At the height of its influence, the cult counted more than 10,000 followers, mostly in Japan but also in Russia, the United States and elsewhere.

Aum has since disbanded, but its hanged guru is still worshipped in Japan by an estimated 1,600 members of successor groups.

Experts warn that the groups are reaching young recruits in secret both in person and through social media and messaging apps, where they are also spreading posts saying that Aum's crimes were misportrayed.

"It's concerning that memories of the series of heinous crimes committed by Aum Shinrikyo are fading, and that the dangers of the group are not properly understood," Justice Minister Keisuke Suzuki told reporters recently.

"This is not a story from the past. It is a present problem."

- Flashbacks -

Authorities believe Asahara ordered the subway carnage in an effort to deflect investigators who were closing in on Aum facilities.

He and several followers had stood for public office in 1990 but none were elected, something that may have pushed him to militarise the group.

Two months after the sarin attack, Asahara was arrested and later convicted of 13 major crimes including the train strike and another using VX nerve agent.

Survivors of the subway attack say they still have vision problems, flashbacks and nightmares, with some too afraid to approach stations.
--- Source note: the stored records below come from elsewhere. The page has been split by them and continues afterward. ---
-- ==== Sys2Proof/Tests/Slice0.lean ====
section
/-! SUPPORT. Tests: ill-formed terms the checks refuse, words written out from the spec's layouts, single steps with results
from spec/95_test_vectors.md (the V, X and P numbers), and a witness for the hypotheses of every statement that has some. Kind IDs
are the test-only ones of that file's section 0. -/

namespace Sys2Proof.Tests

open Sys2Proof Sys2Proof.Machine

set_option maxRecDepth 100000

/-! ### Helpers -/

/-- The next state of an outcome. -/
def nextOf : Outcome → Option State
  | .next s => some s
  | .fault _ => none
  | .refused _ => none

/-- The refusal of an outcome. -/
def refusalOf : Outcome → Option Refusal
  | .next _ => none
  | .fault _ => none
  | .refused r => some r

/-- The fault of an outcome. -/
def faultOf : Outcome → Option Fault
  | .next _ => none
  | .fault r => some r
  | .refused _ => none

/-- The last result returned. -/
def lastResult (o : Outcome) : Option Result := (nextOf o).bind fun s => s.results.getLast?

/-- The test configuration. -/
def tc : Config := Config.testConfig

/-- The reset state with bytes in the buffer still to be parsed. -/
def withBytes (F : List Byte) : State := (State.reset.setBuf F).setBusy true

/-- The reset state with a counter. -/
def withCtr (t : Byte) : State := State.reset.setTxnCtr t

/-- The reset state with last-seen registers, one waiter, and its turn next. -/
def withWaiter (ack nack : Byte) (w : Waiter) (draw : Bool) : State :=
  (((State.reset.setAck ack).setNack nack 0x00).setWaiters [w]).setSched [.waiter 0 draw]

/-- The same under ACK_FIRST. -/
def ackFirst (s : State) : State := { s with cfg := { s.cfg with waitCheckOrder := .ackFirst } }

/-- The phases of the waiters after an outcome. -/
def phases (o : Outcome) : Option (List WaitPhase) := (nextOf o).map fun s => s.waiters.map Waiter.phase

/-- S of section 0. -/
def frameS : List Byte := [0x02, 0x05, 0x03, 0x01, 0x00, 0x00, 0x01, 0x2C, 0x75, 0x51]

/-- A05 of section 0. -/
def frameA05 : List Byte := [0x10, 0x05, 0x4E, 0xD9]

/-- N0207 of section 0. -/
def frameN0207 : List Byte := [0x11, 0x02, 0x07, 0xAE, 0x4A]

/-- D of section 0. -/
def frameD : List Byte := [0x12, 0x09, 0x01, 0x02, 0x03, 0x12, 0x34, 0x56, 0x78, 0xBD, 0x3D]

/-- C of section 0. -/
def frameC : List Byte := [0x13, 0x00, 0x64, 0x00, 0xC8, 0x32] ++ List.replicate 75 0x00 ++ [0xF9, 0x9C]

/-- E of section 0. -/
def frameE : List Byte :=
  [0x14, 0x01, 0x02, 0xC1, 0x23, 0x7F, 0xFF, 0x80, 0x90, 0xA5, 0x10, 0x20, 0x30, 0x40, 0x55, 0x66, 0x77] ++
    List.replicate 240 0x00 ++ [0xD0, 0x3F]

/-- Nineteen times the triple [01 02 03] (V48a). -/
def triples19 : List RegTriple := List.replicate 19 ⟨0x01, 0x02, 0x03⟩

/-- The points of C. -/
def pointsC : Vector Point 16 := recordVec pointOf 5 16 (frameC.drop 1)

/-- The records of E. -/
def recordsE : Vector ExtRecord 16 := recordVec extRecordOf 16 16 (frameE.drop 1)

/-! ### Ill-formed terms -/

theorem test_wf_bad_crc : Instr.wellFormed tc (.ack 0x05 0x4ED8) = false := by decide
theorem test_wf_good_crc : Instr.wellFormed tc (.ack 0x05 0x4ED9) = true := by decide
theorem test_wf_set_mode_length : Instr.wellFormed tc (.setMode [0x01, 0x00] 7) = false := by decide
theorem test_wf_group_count : Instr.wellFormed tc (.setRegisterGroup (List.replicate 20 ⟨0, 0, 0⟩) 100) = false := by decide
theorem test_wf_cap : Instr.wellFormed tc (.setLeds 0x01 0x02 0x00 6) = false := by decide
theorem test_wf_payload : Instr.wellFormed tc (.txAssemble (.outbound .setRegister) [0x01, 0x20] 16) = false := by decide
theorem test_wf_inbound : Instr.wellFormed tc (.txAssemble (.inbound .status) [] 16) = false := by decide
theorem test_wf_compute : Instr.wellFormed tc (.crcCompute [0x01, 0x02] 3) = false := by decide
theorem test_wf_append_room : Instr.wellFormed tc (.crcAppend [0x01, 0x02, 0x00] 2 3) = false := by decide
theorem test_wf_append_cap : Instr.wellFormed tc (.crcAppend [0x01, 0x02, 0x00, 0x00, 0x00] 2 4) = false := by decide
theorem test_wf_check_short : Instr.wellFormed tc (.crcCheck [0x01] 1) = false := by decide
theorem test_wf_check_long : Instr.wellFormed tc (.crcCheck [0x01, 0x02] 3) = false := by decide
theorem test_wf_push_empty : Instr.wellFormed tc (.rxPush []) = false := by decide
theorem test_wf_push_long : Instr.wellFormed tc (.rxPush (List.replicate 260 0x00)) = false := by decide +kernel
theorem test_config_shared_id : ({ tc with idAck := 0x02 } : Config).valid = false := by decide
theorem test_config_valid : tc.valid = true := by decide

/-! ### Decoding words written out from R65 to R76 -/

theorem test_decode_status : decode tc frameS = .ok ⟨.status 0x05 0x03 0x01 0x0000012C 0x7551, none, []⟩ := by rfl
theorem test_decode_device_info :
    decode tc frameD = .ok ⟨.deviceInfo 0x09 0x01 0x02 0x03 0x12345678 0xBD3D, none, []⟩ := by rfl
theorem test_decode_coordinate :
    (recordsOf pointOf 5 16 (frameC.drop 1)).take 2 = [⟨0x0064, 0x00C8, 0x32⟩, ⟨0, 0, 0⟩] ∧
      decode tc frameC = .ok ⟨.coordinate pointsC 0xF99C, none, []⟩ := by
  constructor <;> rfl
theorem test_decode_extended :
    (recordsOf extRecordOf 16 16 (frameE.drop 1)).take 1 =
        [⟨0x0102, 0xC123, 0x7FFF, 0x80, 0x90, 0xA, 0x5, 0x10, 0x20, 0x30, 0x40, 0x55, 0x66, 0x77⟩] ∧
      decode tc frameE = .ok ⟨.extendedCoordinates recordsE 0xD03F, none, []⟩ := by
  constructor <;> rfl
theorem test_decode_ack : decode tc frameA05 = .ok ⟨.ack 0x05 0x4ED9, none, []⟩ := by rfl
theorem test_decode_nack : decode tc frameN0207 = .ok ⟨.nack 0x02 0x07 0xAE4A, none, []⟩ := by rfl
theorem test_decode_get_status :
    decode tc [0x20, 0x00, 0x1B, 0xE9] = .ok ⟨.getStatus 4, some ⟨0x00, 0x1BE9⟩, []⟩ := by rfl
theorem test_decode_get_device_info :
    decode tc [0x21, 0x01, 0x38, 0xF9] = .ok ⟨.getDeviceInfo 4, some ⟨0x01, 0x38F9⟩, []⟩ := by rfl
theorem test_decode_set_mode :
    decode tc [0x22, 0x03, 0x01, 0x00, 0x00, 0xF1, 0xD7] =
      .ok ⟨.setMode [0x01, 0x00, 0x00] 7, some ⟨0x03, 0xF1D7⟩, []⟩ := by rfl
theorem test_decode_set_register :
    decode tc [0x23, 0x05, 0x01, 0x20, 0xFF, 0x64, 0x09] =
      .ok ⟨.setRegister 0x01 0x20 0xFF 7, some ⟨0x05, 0x6409⟩, []⟩ := by rfl
theorem test_decode_set_register_group :
    decode tc [0x24, 0x07, 0x02, 0x01, 0x20, 0xFF, 0x01, 0x21, 0x00, 0x80, 0xCA] =
      .ok ⟨.setRegisterGroup [⟨0x01, 0x20, 0xFF⟩, ⟨0x01, 0x21, 0x00⟩] 11, some ⟨0x07, 0x80CA⟩, []⟩ := by rfl
theorem test_decode_set_leds :
    decode tc [0x25, 0x02, 0x01, 0x02, 0x00, 0x86, 0xD5] =
      .ok ⟨.setLeds 0x01 0x02 0x00 7, some ⟨0x02, 0x86D5⟩, []⟩ := by rfl
theorem test_decode_reset_bootloader :
    decode tc [0x26, 0x04, 0x01, 0x24, 0x1F] = .ok ⟨.resetBootloader 0x01 5, some ⟨0x04, 0x241F⟩, []⟩ := by rfl
theorem test_decode_group_too_many : decode tc (0x24 :: 0x00 :: 20 :: List.replicate 70 0x00) = .error .groupCount := by rfl
theorem test_decode_unassigned : decode tc [0xAA, 0x02] = .error .unassignedId := by rfl
theorem test_decode_incomplete : decode tc [0x02, 0x05, 0x03] = .error .incomplete := by rfl
theorem test_decode_empty : decode tc [] = .error .empty := by rfl
theorem test_table_word : decodeTableWord 32 0xD94E0510 = some (.ack 0x05 0x4ED9) := by decide +kernel
theorem test_encode_status : encode tc ⟨0, 0⟩ (.status 0x05 0x03 0x01 300 0x7551) = some frameS := by decide
theorem test_encode_set_register :
    encode tc ⟨0x05, 0x6409⟩ (.setRegister 0x01 0x20 0xFF 7) = some [0x23, 0x05, 0x01, 0x20, 0xFF, 0x64, 0x09] := by decide
theorem test_frame_literal : frameLit tc (.inbound .status) 0x05 [0x03, 0x01, 0x00, 0x00, 0x01, 0x2C] = frameS := by decide
theorem test_frame_literal_streaming :
    frameLit tc (.inbound .coordinate) 0x00 ((frameC.drop 1).take 80) = frameC := by decide +kernel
On one of the targeted trains was architect Manabu Takeda, then a 31-year-old father of two small children.

"I noticed some liquid oozing out from a package wrapped in newspaper. The liquid was seeping out on the floor, which started to worry me," he told AFP.

Takeda moved down the carriage and soon got off at Kasumigaseki station in central Tokyo.

"I was incredibly fortunate" to suffer no major injury, Takeda said.

Even so, his pupils temporarily contracted and he felt his vision became darker, as if he were wearing sunglasses.

"I want people to remember the attack," said Takeda, who describes himself as now "very aware of my surroundings".

"I want to say: Are you OK with just looking at your phone, and not paying attention to what's happening around you?"